Дочери Волхова
Шрифт:
Он уже успел натянуть кольчугу, рядом отрок держал его шлем восточной работы, а другой отрок – щит, и во всем этом веселый киевский посол выглядел истинным воином – сразу стали бросаться в глаза его высокий рост и крепкое сложение. Вид у него был несколько озабоченный, но не испуганный – сражение было для него вполне привычной неприятностью, но не поводом волноваться.
– Не бойся, зорька ясная! – Увидев побледневшее лицо Дивляны, он улыбнулся ей широко и открыто, как и всегда: – Не тревожься, не отдадим мы тебя злому ворогу! Чего хотят-то? – обратился он к Велему. – За невестой, думаешь, пришли?
– Оно самое. – Велем кивнул, поправляя варяжский шлем. – Вольга упрямый, как гора каменная, а отец его горд.

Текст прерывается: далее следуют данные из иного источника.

-- ==== Sys2Proof/Machine/SpareOps.lean ====
section
/-! DEFINITION. The spare ledger, cloches, grafts, exposures and the containment of losses (R22, R25, R31-R44, R545, R566-R576,
R582-R585). A spare has at most one graft at a time, so its place names the graft. -/

namespace Sys2Proof.Machine

def spareMod (f : SpareS → SpareS) (s : State) : State := { s with spare := f s.spare }
def testMod (f : TestS → TestS) (s : State) : State := { s with test := f s.test }

/-! ## The ledger (R36-R44) -/

def spareCode : SpareState → Nat
  | .free => 0
  | .test => 1
  | .suspect => 2
  | .fault => 3
  | .age => 4
  | .failed => 5

/-- The 16 bytes of a ledger entry (R36). -/
def ledgerBytes (s : State) (sp : Nat) (l : Spare) : Bytes :=
  le 4 (pathOf s sp).toNat ++ le 4 l.standsFor.toNat ++ [byte (spareCode l.state), 0] ++ le 2 l.claims ++ le 4 l.since

/-- Is the state kept in flash (R44)? -/
def storedState (st : SpareState) : Bool := st == .suspect || st == .fault || st == .age || st == .failed

/-- The ledger of a spare takes a state, for the place whose work it carries; a claim of a FREE spare is counted. A state that is kept
in flash, or that ends one kept there, and a count that has changed are written: flash holds a spare in a state that is not stored as
FREE with its count (R36, R44). R44 gives a SUSPECT claim 10 ms to reach flash; the model writes it in the step of the claim, so that no
reset falls between the two (DESIGN CHOICE, assumption 111). -/
def setLedger (sp : Nat) (st : SpareState) (who : Option Nat) (s : State) : State :=
  let old := ledger s sp
  let claim := old.state == .free && st != .free && st != .failed
  let l : Spare := {
    standsFor := match who with | some p => pathOf s p | none => 0
    state := st, claims := if claim then min 65535 (old.claims + 1) else old.claims, since := now32 s }
  let kept : Spare := if storedState st then l else { claims := l.claims }
  let s := spareMod (fun x => { x with ledger := tput x.ledger sp l, flash := tput x.flash sp kept }) s
  if claim || storedState st || storedState old.state then toFlash 2 sp (ledgerBytes s sp kept) s else s

/-- The unit spare of a unit that has one: stage units 1 to 6, cores 0 to 7, crypto units 0 to 3 (R25, R29). -/
def sparedUnit (p : Nat) : Option Nat :=
  let c := pCluster p
  let u := pUnit p
  let has := (c < 5 && 1 ≤ u && u ≤ 6) || (((8 ≤ c && c ≤ 12) || c == 28) && u < 8) || (c == 16 && u < 4)
  if has then unitSpare (clusterOf p) else none

/-- The spare that can carry a unit or a cluster. -/
def spareFor (p : Nat) : Option Nat := if pUnit p == 127 then clusterSpare p else sparedUnit p

def cloche (p : Nat) (s : State) : State := spareMod (fun x => { x with cloched := insertNat x.cloched p }) s
def uncloche (p : Nat) (s : State) : State := spareMod (fun x => { x with cloched := x.cloched.filter (· != p) }) s
def retirePlace (p : Nat) (s : State) : State := spareMod (fun x => { x with retired := insertNat x.retired p }) s

/-! ## Grafts (R582) -/

/-- The graft that a spare takes part in. -/
def graftOf (s : State) (sp : Nat) : Option Graft :=
  s.spare.grafts.find? fun g => place g.source.toNat == sp || place g.target.toNat == sp

def dropGraft (sp : Nat) (s : State) : State :=
  spareMod (fun x => { x with grafts := x.grafts.filter fun g => place g.source.toNat != sp && place g.target.toNat != sp }) s

/-- Packets inside a crypto unit whose work moves to unit 4 are lost and counted (R231). The model works on a packet in one step, so that
those inside the units in service are the first of the cluster's input, one for each unit, the lowest unit first; none of them has been
given a sequence number (DESIGN CHOICE, assumption 117). -/
def loseInside (p : Nat) (s : State) : State :=
  let g := gRegion (pDie p) (pRegion p)
  let l := tgetD s.cry.inputs g []
  let n := ((List.range (pUnit p)).filter fun u => bit (cryUnits s g) u).length
  if pDie p == 0 || pCluster p != 16 || 4 ≤ pUnit p then s
  else match l[n]? with
    | none => s
    | some j => releasePacket j.pkt (countC g 20 1 { s with cry := { s.cry with inputs := tput s.cry.inputs g (l.take n ++ l.drop (n + 1)) } })

/-- The work of a unit or cluster moves to its spare, or returns from it. While a core of G0 moves, the governor is not active
(R548, R58). -/
def beginGraft (p sp : Nat) (returning healthy : Bool) (s : State) : State :=
  let g : Graft := {
    source := pathOf s (if returning then sp else p), target := pathOf s (if returning then p else sp)
    returning := returning, healthy := healthy }
  let s := spareMod (fun x => { x with grafts := x.grafts ++ [g] }) (if returning then s else loseInside p s)
  if pCluster p == 28 && s.age.active then
    raise 0x3009 g0Place [min (2 ^ 32 - 1) (zeroTime s)] (ageMod (fun a => { a with active := false, steady := false }) s)
  else s

/-! ## Exposures: records and limits (R563, R566-R577) -/

def dropExposure (p : Nat) (s : State) : State :=
  testMod (fun t => { t with running := t.running.filter fun e => place e.target.toNat != p }) s
def putExposure (e : Exposure) (s : State) : State :=
  testMod (fun t => { t with running := t.running.map fun x => if x.target == e.target then e else x }) s

/-- May an exposure start at a place: none in its cluster, fewer than eight on its die, neither heat nor a rail fault, and G0 there to
run it (R28, R567, R568)? -/
def exposureAllowed (s : State) (p : Nat) : Bool :=
  !outOfService s g0Place &&
  !(s.test.running.any fun e => clusterOf (place e.target.toNat) == clusterOf p) &&
  decide ((s.test.running.filter fun e => pDie (place e.target.toNat) == pDie p).length < 8) &&
  !s.test.hot && !s.test.railHold.contains (pDie p)

def planned (kind p : Nat) : Nat := (Config.plannedPatterns kind (pCluster p) (pUnit p)).toNat

/-- Units whose records a test of a place updates: itself, or every unit of a cluster exposure. -/
def testedUnits (p : Nat) : List Nat := if pUnit p == 127 then unitPlaces p else [p]

/-- A result record is written, the event of an outcome other than PASS is raised (of an array, R571 gives the event), and the TEST_RUN that waits for it completes
(R566 step 5, R573, R577). -/
def endRecord (p : Nat) (r : TestRec) (cause : Nat) (s : State) : State :=
  let good := r.outcome == 1 || r.outcome == 4
  let s := testMod (fun t => { t with
    records := (testedUnits p).foldl (fun x u => tput x u ((r :: tgetD x u []).take 8)) t.records
    lastPass := if good then (testedUnits p).foldl (fun x u => tput x u r.time) t.lastPass else t.lastPass
    overdue := if good then t.overdue.filter fun u => !(testedUnits p).contains u.1 else t.overdue }) s
  let array := pCluster p == 17 && 112 ≤ pUnit p && pUnit p ≤ 116
  let s := if r.outcome == 2 && !array then raise 0x2C01 p (r.kind :: two r.fail) s
    else if r.outcome == 3 then raise 0x2C02 p [r.applied, r.planned, cause] s
    else s
  let body := le 4 r.applied ++ le 4 r.planned ++ le 4 r.duration
  finishKey 0x2C01 p (if r.outcome == 3 then { status := stIncomplete, detail := dCutShort, result := body } else repOk body) s

/-- The record of an exposure that ends now. -/
def recordOf (s : State) (e : Exposure) (outcome applied : Nat) (fail : Nat) : TestRec :=
  { outcome := outcome, kind := e.kind, duration := min (s.time.up - e.started) (2 ^ 24 - 1), time := now32 s, applied := applied
    planned := planned e.kind (place e.target.toNat), fail := fail }

/-- An exposure that ends before its patterns were applied: how many were is a free value below the plan, none where the test had
not begun (R573). -/
def cutRecord (e : Exposure) (s : State) : TestRec × State :=
  let n := planned e.kind (place e.target.toNat)
  if e.begun then
    let (v, s') := drawFree s
    (recordOf s e 3 (if n == 0 then 0 else v % n) 0, s')
  else (recordOf s e 3 0 0, s)

/-- The place is put on the list of what CLAIM_RETRY_TIMER tries again (R574, R576). -/
def retryLater (p : Nat) (s : State) : State := testMod (fun t => { t with retry := insertNat t.retry p }) s

/-- A cut-short exposure leaves the list, with its record, and is tried again unless a SUSPECT claim ran it; causes of R578 (R574). -/
def cutExposure (e : Exposure) (cause : Nat) (s : State) : State :=
  let p := place e.target.toNat
  let (r, s) := cutRecord e s
  let s := endRecord p r cause (dropExposure p s)
  if e.why == 1 then s else retryLater p s

/-- A test of a place under a claim starts, or is left for the retry (R37, R43). -/
def startExposure (p kind : Nat) (sp : Option Nat) (why bank : Nat) (begun : Bool) (s : State) : State :=
  if exposureAllowed s p then
    let e : Exposure := { target := pathOf s p, kind := kind, spare := sp, why := why, bank := bank, begun := begun, started := s.time.up }
    testMod (fun t => { t with running := t.running ++ [e], retry := t.retry.filter (· != p) }) s
  else retryLater p s

/-- The spare's own exposure (R43). -/
def ownExposure (sp : Nat) (s : State) : State := startExposure sp 1 none 2 0 true s

/-! ## Claims (R38-R42) -/

/-- Can the spare serve at all: not behind a cloche, lost or in a die out of service? -/
def spareSound (s : State) (sp : Nat) : Bool := !outOfService s sp && (ledger s sp).state != .failed

/-- A SUSPECT claim pre-empts a TEST claim: the exposure ends INCOMPLETE, the tested unit takes its work back (R38, R40). -/
def preempt (sp : Nat) (s : State) : State :=
  let who := place (ledger s sp).standsFor.toNat
  let s := match exposureOf s who with
    | some e => cutExposure { e with begun := e.begun && e.result.isNone } 1 s
    | none => s
  setLedger sp .free none (uncloche who (dropGraft sp s))

/-- A SUSPECT claim on a spare for a place: granted when the spare is FREE or can be pre-empted. -/
def claimSuspect (sp p : Nat) (s : State) : Option State :=
  if !spareSound s sp then none
  else
    let st := (ledger s sp).state
    let s := match exposureOf s sp with
      | some e => cutExposure e 1 s
      | none => s
    if st == .free then some (setLedger sp .suspect (some p) s)
    else if st == .test then some (setLedger sp .suspect (some p) (preempt sp s))
    else none

/-- May an AGE or TEST claim be granted now? -/
def spareFree (s : State) (sp : Nat) : Bool :=
  spareSound s sp && (ledger s sp).state == .free && (exposureOf s sp).isNone && (graftOf s sp).isNone

/-! ## Losses (R585) -/

/-- Stored packets that a loss takes: their copies leave every queue, and their cells come free. -/
def losePackets (ids : List Nat) (s : State) : State :=
  s.buf.queues.foldl (fun s q =>
    let dead := q.2.filter fun c => ids.contains c.id
    if dead.isEmpty then s
    else dead.foldl (fun s c => dropCopy c.id s) (queueSet q.1 (q.2.filter fun c => !ids.contains c.id) s)) s

/-- Packets whose bank of the die's buffer was region `r`'s: the spec does not say which bank holds a packet, so each is a free
value. -/
def bankVictims (d r : Nat) : List (Nat × Stored) → State → List Nat × State
  | [], s => ([], s)
  | x :: l, s =>
    if x.2.die == d then
      let (v, s) := drawFree s
      let (ids, s) := bankVictims d r l s
      (if v % 4 == r then x.1 :: ids else ids, s)
    else bankVictims d r l s

/-- Flows held by a lost region cache fall back to what was written (R248). -/
def loseCache (g : Nat) (s : State) : State :=
  let ids := tgetD s.flow.cache g []
  { s with flow := { s.flow with
    cache := tdel s.flow.cache g
    miss := tdel s.flow.miss g
    entries := s.flow.entries.map fun f =>
      if ids.contains f.index then
        let (a, b, c, d, t) := f.saved
        { f with pktsAB := a, bytesAB := b, pktsBA := c, bytesBA := d, lastSeen := t, dirty := false }
      else f } }

/-- The crypto cluster of region `g` loses what it holds: counted (R231). -/
def loseCrypto (g : Nat) (s : State) : State :=
  let l := tgetD s.cry.inputs g []
  let s := { s with cry := { s.cry with
    inputs := tdel s.cry.inputs g, holder := s.cry.holder.filter fun e => e.2 != g } }
  countC g 20 l.length (l.foldl (fun s j => releasePacket j.pkt s) s)

/-- The ports of a range stop modulating, without an event (R585). -/
def darkPorts (lo n : Nat) (s : State) : State :=
  refillGroups ((s.ports.filter fun e => decide (lo ≤ e.1) && decide (e.1 < lo + n)).foldl (fun s e =>
    portMod e.1 (fun x => { x with st := .disabled, loopHeld := false }) (dropLink e.1 (mkaRestart e.1 s))) s)

/-- What region `g` holds besides its bank: packets at its parse units, fragments, flow cache, crypto input; tests and grafts end
with it. -/
def loseRegionState (g : Nat) (s : State) : State :=
  let here := fun (k : Packet) => pktG k == g && !k.fromTwin
  let frs := s.tbl.frags.filter fun f => f.region == g
  let gone := (s.buf.fresh.filter here) ++ ((s.buf.again.filter fun x => x.1 / 5 == g).map fun x => x.2) ++
    frs.flatMap (fun f => f.held.map fun h => h.1) ++ ((tgetD s.flow.miss g []).map fun j => j.pkt)
  let s := { s with
    buf := { s.buf with fresh := s.buf.fresh.filter fun k => !here k, again := s.buf.again.filter fun x => x.1 / 5 != g }
    tbl := { s.tbl with frags := s.tbl.frags.filter fun f => f.region != g } }
  let s := gone.foldl (fun s k => releasePacket k s) s
  let inside := fun (w : Word) => regionOf (place w.toNat) == regionPlace (gDie g) (gReg g)
  let s := testMod (fun t => { t with running := t.running.filter fun e => !inside e.target }) s
  let s := spareMod (fun x => { x with grafts := x.grafts.filter fun q => !inside q.source }) s
  loseCrypto g (loseCache g s)

def markLost (p : Nat) (s : State) : State := spareMod (fun x => { x with lost := insertNat x.lost p }) s

/-- A fabric region is lost. -/
def loseRegion (d r : Nat) (s : State) : State :=
  if !regionUp s d r then s
  else
    let g := gRegion d r
    let s := markLost (regionPlace d r) s
    let (ids, s) := bankVictims d r s.buf.store s
    let s := noteFrees (loseRegionState g (losePackets ids s))
    retireIdle 4 (stopLostBeds (darkPorts (64 * g) 64 s))

/-- A fabric die is lost, with its link to the hub. -/
def loseDie (d : Nat) (s : State) : State :=
  let s := markLost (diePlace d) s
  let ids := (s.buf.store.filter fun x => x.2.die == d).map fun x => x.1
  let s := losePackets ids s
  let s := (List.range 4).foldl (fun s r => loseRegionState (gRegion d r) s) s
  retireIdle 4 (stopLostBeds (darkPorts (256 * (d - 1)) 256 s))

/-- The package is lost: every port stops modulating, the twin link falls silent, the governor holds its last settings and exposures
stop (R28, R585). -/
def losePackage (s : State) : State :=
  let s := testMod (fun t => { t with running := [] }) (markLost (diePlace 0) (darkPorts 0 1024 s))
  let s := { s with boot := { s.boot with mgmtRuns := false } }
  ageMod (fun a => { a with active := false, steady := false }) (twinMod (fun t => { t with linkUp := false, lanes := 0 }) s)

Я и думал, что не смолчат они, не проглотят такую
– И я с тобой!
– И я! – тихо, но твердо подхватила Дивляна.
– Ты-то… – начал Велем, но замолчал.
Девушке нечего делать в переговорах перед возможной битвой, но в лице сестры он увидел нечто необычное – отрешенность и вместе с тем уверенность, внутренний свет, словно поднимающий ее над всем земным. Что-то подобное он уже видел… когда она стояла на вышитом полотне перед жертвенником, с золотым ожерельем на груди, а племя словеничей воздавало ей почести, как своей богине. Сейчас не было ни вышитого полотна, ни золотого ожерелья – на ней была простая свита из толстой шерсти, крашенная мареновым корнем и обшитая тонкими полосками желто-золотистого шелка. Ветер трепал ее рыжие волосы, задувал тонкие прядки в глаза, и она отводила их рукой, чтобы не мешали смотреть, – девичью тканку девушка уже не носила, а женского убора ей еще не полагалось. И все же божественное сияние оставалось с ней, и ее сходство с Яромилой показалось Велему заметным, как никогда раньше.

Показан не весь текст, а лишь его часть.